Assignment ▸
For this exercise, output the line containing "resetN := s.ports.resetN" and every line after it through the end of the records, exactly, and no other line.

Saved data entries
-- ==== Sys2Proof/Machine/ResetOps.lean ====
section
/-! DEFINITION. The two resets (R205 to R207 and the reset rules of every chapter), and the engine's
part of RESET_ENGINE (R112). -/

namespace Sys2Proof.Machine

/-- The Stage Unit at a station reset, but for its status and timer (R26). -/
def StageUnit.atReset (u : StageUnit) : StageUnit :=
  { u with
    encoderError := false, fLast := none, pLast := none, fJudgement := .none, anchor := none,
    runLength := 0, runValue := 0, disagree := 0, window := [], rise := none }

/-- A slot at a station reset (R83). -/
def Slot.atReset (x : Slot) : Slot := { x with armed := false, request := false, timer := .stopped }

/-- Every change-of-state latch cleared (R187). -/
def clearLatches (s : State) : State :=
  { s with lines := { s.lines with line := s.lines.line.map fun l => { l with changed := false } } }

/-- Every slot disarmed, its flag cleared and its timer stopped (R83). -/
def disarmAll (s : State) : State :=
  { s with plan := { s.plan with slots := s.plan.slots.map Slot.atReset } }

/-- A run that is active ends with cause RESET, an open pass being closed first (R112, R113). -/
def endByReset (s : State) : State :=
  if s.engine.state.runActive then
    endRun .reset (enter .idle (closeIfOpen .reset (stopTimers s)))
  else s

/-- The dwell timer at a station reset (R157). -/
def stopDwell (s : State) : State := { s with warning := { s.warning with dwell := .stopped } }

def clearNotices (s : State) : State := { s with notices := s.notices.clearForReset }

def restoreNotices (s : State) : State := { s with notices := s.notices.restoreAfterReset }

/-- A station reset in every block (R205): the ports, the Notice Unit's emptying, Field Lines, the Plan
Store before the Run Engine, the Warning Unit, then the Stage Unit's STARTING and its offer, and last the
conditions that hold (R199). The order where R205 is silent, and what a second reset raises: log entry 6. -/
def stationReset (s : State) : State :=
  let t := stopDwell (endByReset (disarmAll (clearLatches (clearNotices (resetPorts s)))))
  restoreNotices (startOver (restartSample { t with stage := t.stage.atReset }))

/-- The power-on values with the inputs as they are: forced levels and pins, encoder phases, RESET_N, POR, open windows,
and the queue of commands (R207). -/
def powerOn (por : Bool) (s : State) : State :=
  { State.reset with
    stage := { State.reset.stage with phaseA := s.stage.phaseA, phaseB := s.stage.phaseB }
    lines := { State.reset.lines with line := s.lines.line.map fun l => { forced := l.forced, pin := l.forced.getD l.pin } }
    ports :=
      { port := s.ports.port.mapPorts fun _ x => x.atReset
        resetN := s.ports.resetN
        por := por }
    pending := s.pending }

end Sys2Proof.Machine
end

Response box ▸
        resetN := s.ports.resetN
        por := por }
    pending := s.pending }

end Sys2Proof.Machine
end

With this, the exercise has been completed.